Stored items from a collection
===============

-- ==== Sys2Proof/Machine/Announce.lean ====
section
/-! DEFINITION. What a station announces (R28, R29): the summaries of a bank (R49, R50), the payload of each role (R110, R152,
R169), the claim trailer, and the offering of an ANNOUNCE. -/

namespace Sys2Proof.Machine

/-- State code and minutes code of an oven (R49). -/
def Oven.summary (o : Oven) : SummaryState × Nat :=
  match o.state with
  | .unknown => (.unknown, 15)
  | .empty => (.empty, 15)
  | .coking =>
    match o.readiness with
    | .notReady => (.notReady, min (ceilDiv o.minutes 10) 15)
    | .ready => (.ready, 0)
    | .overcoked => (.overcoked, 0)
  | .claimed => (.claimed, if o.minutes = 0 then 0 else min (ceilDiv o.minutes 10) 15)
  | .pushing => (.pushing, 15)
  | .held => (.held, 15)
  | .faulted => (.faulted, 15)
  | .outOfService => (.outOfService, 15)

/-- The summary byte: state code in bits 4–7, minutes code in bits 0–3 (R187). -/
def Oven.summaryByte (o : Oven) : Byte := byte (o.summary.1.code * 16 + o.summary.2)

/-- The open reseal claim of side CS that a guide announces (R152; of several log 70). -/
def State.openCsReseal (s : State) : Option Reseal := s.openReseal .cs

/-- The role payload at the moment of offering. -/
def State.payload (s : State) : Payload :=
  match s.role with
  | .bank => .bank (s.ovenAt 0) (s.bank.ovens.map Oven.summaryByte)
  | .pusher =>
    match s.plan with
    | some p => .pusher p.shown p.cycle p.pass s.machine.position
    | none => .pusher 0 0 0 s.machine.position
  | .guide =>
    match s.openCsReseal with
    | some r => .guide s.machine.position s.machine.queue.length r.oven Side.cs.code
    | none => .guide s.machine.position s.machine.queue.length 0 noSide
  | .quench => .quench s.car.state.code s.car.marker s.car.load.code ((s.car.queue.head?.map Move.target).getD 0)

/-- The claim trailer at the moment of offering (R29). -/
def State.trailer (s : State) : Trailer :=
  match s.openClaim with
  | some c => ⟨c.oven, c.serial, c.stages⟩
  | none => ⟨0, s.claims.highest, .clear⟩

/-- The announce content (R28). -/
def State.content (s : State) : Content := ⟨s.payload, s.trailer, s.joining, s.stop.stopped⟩

/-- A leaving ANNOUNCE is in the send queue (R22). -/
def State.leavingQueued (s : State) : Bool := s.queue.any QueueEntry.leaving

/-- An ANNOUNCE is offered under R28: its timer restarts, and its content is kept if it is queued. None is offered while the
leaving ANNOUNCE of R22 is in the queue. -/
def State.offerAnnounce (s : State) : State :=
  let b := Body.announce s.payload s.trailer
  if s.leavingQueued then s
  else if s.accepts b then
    (s.offer b).withLife { s.life with announce := some 0, lastContent := some s.content }
  else s.withLife { s.life with announce := some 0 }

end Sys2Proof.Machine
end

===============

▶ YOUR OBJECTIVE
Please write out, exactly as they appear, only the lines from the one holding "match s.openCsReseal with" through the end of the data.

▶ RESPONSE TO THIS EXERCISE
    match s.openCsReseal with
    | some r => .guide s.machine.position s.machine.queue.length r.oven Side.cs.code
    | none => .guide s.machine.position s.machine.queue.length 0 noSide
  | .quench => .quench s.car.state.code s.car.marker s.car.load.code ((s.car.queue.head?.map Move.target).getD 0)

/-- The claim trailer at the moment of offering (R29). -/
def State.trailer (s : State) : Trailer :=
  match s.openClaim with
  | some c => ⟨c.oven, c.serial, c.stages⟩
  | none => ⟨0, s.claims.highest, .clear⟩

/-- The announce content (R28). -/
def State.content (s : State) : Content := ⟨s.payload, s.trailer, s.joining, s.stop.stopped⟩

/-- A leaving ANNOUNCE is in the send queue (R22). -/
def State.leavingQueued (s : State) : Bool := s.queue.any QueueEntry.leaving

/-- An ANNOUNCE is offered under R28: its timer restarts, and its content is kept if it is queued. None is offered while the
leaving ANNOUNCE of R22 is in the queue. -/
def State.offerAnnounce (s : State) : State :=
  let b := Body.announce s.payload s.trailer
  if s.leavingQueued then s
  else if s.accepts b then
    (s.offer b).withLife { s.life with announce := some 0, lastContent := some s.content }
  else s.withLife { s.life with announce := some 0 }

end Sys2Proof.Machine
end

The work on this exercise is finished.